Какие-то программы, которые не связаны для нас с непосредственными военными угрозами, придется порезать. А на другие обратить больше внимания. Видимо, будет больше уделяться внимания подготовке резерва для Вооруженных сил. Военная политика становится одним из главных приоритетов государства.

Важный итог СВО — наши западные «партнеры» рассчитывали устранить Россию как источник проблем, а в итоге получат на порядок бо́льшую для себя угрозу, чем она была в 2021 году.

Российская армия снова возвращается на те позиции, которые играла в первой половине XX века. Она вновь становится важнейшим государственным институтом, на который в значительной степени работает вся страна. Уровень военных расходов, который демонстрирует Россия на фоне СВО, сегодня примерно такой, с каким западные страны жили в разгар холодной войны. А то и выше. Тогда в странах Европы они составляли 4–6 процентов ВВП. Без каких-либо войн.

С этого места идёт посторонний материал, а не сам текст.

-- ==== Sys2Proof/Certificates/Slice0/Obligations.lean ====
section
/-! DEFINITION. The statements for the provers, in the order of the spec's files. -/

open Sys2Proof Sys2Proof.Machine

/-! ## Command words (30_encoding.md) -/

/-- The four words of the opcode map (rule R92), written out bit by bit from format `C` (rule R91). -/
def Obligations.CommandWordsDecode : Prop :=
  decode 0b00000000000000000000000000000001#32 = .ok .henc ∧
  decode 0b00000000000000000000000000000010#32 = .ok .hdec ∧
  decode 0b00000000000000000000000000000011#32 = .ok .lenc ∧
  decode 0b00000000000000000000000000000100#32 = .ok .ldec

/-- The decoder and the encoder agree, and no other word decodes (rules R91 to R93): each word has one meaning. -/
def Obligations.DecodeInvertsEncode : Prop :=
  (∀ i : Instr, decode (encode i) = .ok i) ∧
  (∀ (w : Word32) (i : Instr), decode w = .ok i ↔ w = encode i) ∧
  (∀ w : Word32, legalCommandWord w = true ↔ ∃ i, decode w = .ok i)

/-- Rule R93: an illegal word written while not busy is accepted like any command and its completion ends with `E_CMD`,
whatever `IN_LEN` and IN hold (rule R282), with no output. -/
def Obligations.IllegalWordIsAcceptedThenFails : Prop :=
  ∀ (s : State) (v : Word64), s.status.busy = false →
    (opField (commandWord v) = 0 ∨ 5 ≤ (opField (commandWord v)).toNat ∨ rsvdField (commandWord v) ≠ 0) →
    ∃ t u, hostTurn (.writeReg 0x08 v) s = .next t ∧ t.status.busy = true ∧ blockTurn t = .next u ∧
      u.status = { busy := false, done := true, err := true, trail := false, errcode := 0x40 } ∧
      u.outLen = 0 ∧ (∀ a, Memory.read u.outBuf a = none) ∧ t.SameShell u

/-! ## The step -/

/-- The block's turn runs the command that the latched word decodes to (rules R262, R263). `step` adds nothing around
`exec` but taking the turn off the agenda, which is the model's own (log entry 6). -/
def Obligations.StepRunsLatchedCommand : Prop :=
  ∀ (s : State) (i : Instr), s.status.busy = true → decode s.seq.cmdl = .ok i →
    (s.agenda = [] → step s = exec i s) ∧
    (∀ rest, s.agenda = .block :: rest → step s = exec i { s with agenda := rest })

/-- `withFetchWord` makes the very next step run the instruction of the word, in the state right after its acceptance. This is
the model's choice (log entry 6, DESIGN CHOICE): `withFetchWord` is the model's own device, and it accepts the word in a busy
block too, where rules R30 and R256 drop a host's write to `CMD`. From the spec are only what acceptance leaves (rule R261)
and that the latched word is what runs (rules R262, R263). -/
def Obligations.FetchWordRunsNext : Prop :=
  ∀ (s : State) (nbits w : Nat) (i : Instr), decodeTableWord nbits w = some i →
    step (s.withFetchWord nbits w) = exec i (accept (BitVec.ofNat 32 (w % 2 ^ nbits)) s)

/-- Turns take effect one at a time, in the order of `agenda`, and an idle block with an empty agenda steps to itself. The agenda,
its order and that last step are the model's choice (log entry 6, DESIGN CHOICE): rule R73 (a), (b) asks for some total order,
in which each transaction and each completion takes effect at once. That an idle block does nothing by itself is what rules
R323 and R343 say. -/
def Obligations.TurnsTakeEffectInOrder : Prop :=
  ∀ s : State,
    (∀ op rest, s.agenda = .host op :: rest → step s = hostTurn op { s with agenda := rest }) ∧
    (∀ rest, s.agenda = .reset :: rest → step s = .next (resetEvent { s with agenda := rest })) ∧
    (∀ rest, s.agenda = .block :: rest → s.status.busy = false → step s = .next { s with agenda := rest }) ∧
    (s.agenda = [] → s.status.busy = false → step s = .next s)

/-! ## Reset (10_state.md, 70_reset_and_hazards.md) -/

/-- Rules R53, R321: the reset event, in any state, busy or not, gives the shell its reset values and leaves the capacities, and
every byte of OUT is unspecified. That byte `a` of IN then reads as the free value `freeInByte (epoch + 1) a`, and right after
`State.reset` as `freeInByte 0 a`, is the model's choice (log entries 3 and 12, DESIGN CHOICE): rule R53 says only that the
byte is unspecified but stable; that it stays until the host writes it is the statement `InputBufferChangesOnly`. -/
def Obligations.ResetValues : Prop :=
  (∀ (s : State) (rest : List Turn), s.agenda = .reset :: rest → ∃ t, step s = .next t ∧
    t.ie = false ∧ t.status = { busy := false, done := false, err := false, trail := false, errcode := 0 } ∧
    t.status.word = 0 ∧ t.inLen = 0 ∧ t.outLen = 0 ∧ t.ph = .idle ∧ t.irq = false ∧ t.cfg = s.cfg ∧
    (∀ a, t.inByte a = Config.freeInByte (s.epoch + 1) a) ∧ (∀ a, Memory.read t.outBuf a = none)) ∧
  State.reset.ie = false ∧ State.reset.status.word = 0 ∧ State.reset.inLen = 0 ∧ State.reset.outLen = 0 ∧
  State.reset.ph = .idle ∧ State.reset.irq = false ∧ (∀ a, State.reset.inByte a = Config.freeInByte 0 a) ∧
  (∀ a, Memory.read State.reset.outBuf a = none)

Но именно эти времена (70-е – начало 80-х годов) вспоминаются во всех европейских странах – участницах холодной войны как золотой век. Тогда обеспечивался рост благосостояния людей, увеличивалась численность среднего класса. Это было хорошее время и для экономики, и для людей. Проводилась активная промышленная политика, создавалось большое количество рабочих мест на производстве, где зарплаты, как правило, выше, чем в сфере услуг, большие средства тратились на науку и образование, инфраструктуру, меньше денег и производств выводилось за границу.

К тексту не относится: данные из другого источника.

-- ==== Sys2Proof/Laws/Operands.lean ====
section
/-! SUPPORT. The laws of the byte order, of the tables indexed by byte value and of `ceil8`. -/

namespace Sys2Proof.Machine

@[simp] theorem leBytes_length (n v : Nat) : (leBytes n v).length = n := by
  induction n generalizing v with
  | zero => rfl
  | succ n ih => simp [leBytes, ih]

/-- A field reads back as the value written, when the value fits (rule R62). -/
theorem leValue_leBytes (n v : Nat) (h : v < 256 ^ n) : leValue (leBytes n v) = v := by
  induction n generalizing v with
  | zero => simp at h; simp [leBytes, leValue, h]
  | succ n ih =>
    have hd : v / 256 < 256 ^ n := by
      rw [Nat.div_lt_iff_lt_mul (by norm_num)]
      rw [pow_succ] at h
      exact h
    simp only [leBytes, leValue, ih _ hd, BitVec.toNat_ofNat]
    omega

theorem leValue_lt (bs : List Byte) : leValue bs < 256 ^ bs.length := by
  induction bs with
  | nil => simp [leValue]
  | cons b bs ih =>
    have := b.isLt
    simp only [leValue, List.length_cons, pow_succ]
    omega

@[simp] theorem leBytes_one (b : Byte) : leBytes 1 b.toNat = [b] := by simp [leBytes]

@[simp] theorem entryOf_setEntry_same {α : Type} (t : ByteTable α) (b : Byte) (v : α) :
    entryOf (setEntry t b v) b = v := by simp [entryOf, setEntry]

theorem entryOf_setEntry {α : Type} (t : ByteTable α) (b c : Byte) (v : α) :
    entryOf (setEntry t b v) c = if c = b then v else entryOf t c := by
  simp only [entryOf, setEntry, Vector.getElem_set]
  by_cases h : c = b
  · subst h; simp
  · rw [if_neg h, if_neg fun h' => h (BitVec.eq_of_toNat_eq h'.symm)]

@[simp] theorem entryOf_replicate {α : Type} (v : α) (b : Byte) :
    entryOf (Vector.replicate 256 v) b = v := by simp [entryOf]

theorem mem_allBytes (b : Byte) : b ∈ allBytes := by
  simp only [allBytes, List.mem_map, List.mem_range]
  exact ⟨b.toNat, b.isLt, by simp⟩

theorem allBytes_nodup : allBytes.Nodup := by
  refine List.Nodup.map_on ?_ List.nodup_range
  intro a ha b hb h
  rw [List.mem_range] at ha hb
  have := congrArg BitVec.toNat h
  simp only [BitVec.toNat_ofNat] at this
  omega

@[simp] theorem allBytes_length : allBytes.length = 256 := by simp [allBytes]

theorem ceil8_le_iff (l n : Nat) : ceil8 l ≤ n ↔ l ≤ 8 * n := by unfold ceil8; omega

end Sys2Proof.Machine
end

Если мы возьмем опыт высокомилитаризированных экономик, каковыми являлись экономики стран Европы той эпохи, это было неплохое время для всех. Жизнь по обеим сторонам от железного занавеса в условиях конфронтации, когда друг на друга были наставлены пушки, была лучше, чем то время, которое наступило после.

— Когда и почему, на ваш взгляд, начался упадок СССР?

— Упадок СССР часто объясняют большими военными расходами. Я считаю, что это довольно поверхностное объяснение. Советский Союз был уникальным экспериментом, и среди причин его упадка огромную роль сыграли особенности управления советской командно-административной экономической системой, которая окончательно сформировались при Хрущеве.

Все вспоминают чрезмерные советские военные расходы. Но можно вспомнить такие грустные истории, как советское сельское хозяйство с его чудовищной неэффективностью и отсутствием стимулов к продуктивному труду, система социалистической торговли и сферы услуг с тотальным воровством, ликвидация при Хрущеве промысловой кооперации, дававшей существенную часть товаров народного потребления, программа строительства городов и поселков в районах Крайнего Севера, первые из которых стали бросать еще при Брежневе. Списывать советскую деградацию и распад на военные расходы довольно примитивно, большинство ее проявлений связано с особенностями советской идеологии и системы управления, которые в современной России не наблюдаются. Наоборот, в периоды максимальной милитаризации Советский Союз мог бодро идти вперед и повышать уровень жизни своего населения. Например, в 50–60-е годы, одновременно с созданием ракетно-ядерного щита, в этом отношении произошел огромный рывок — в то же время ускорилась урбанизация, было развернуто массовое жилищное строительство и в целом уровень жизни и потребление росли высокими темпами. А в 80-е годы ВПК, армия и силы безопасности были единственными жизнеспособными, нормально работающими и непрогнившими структурами в СССР.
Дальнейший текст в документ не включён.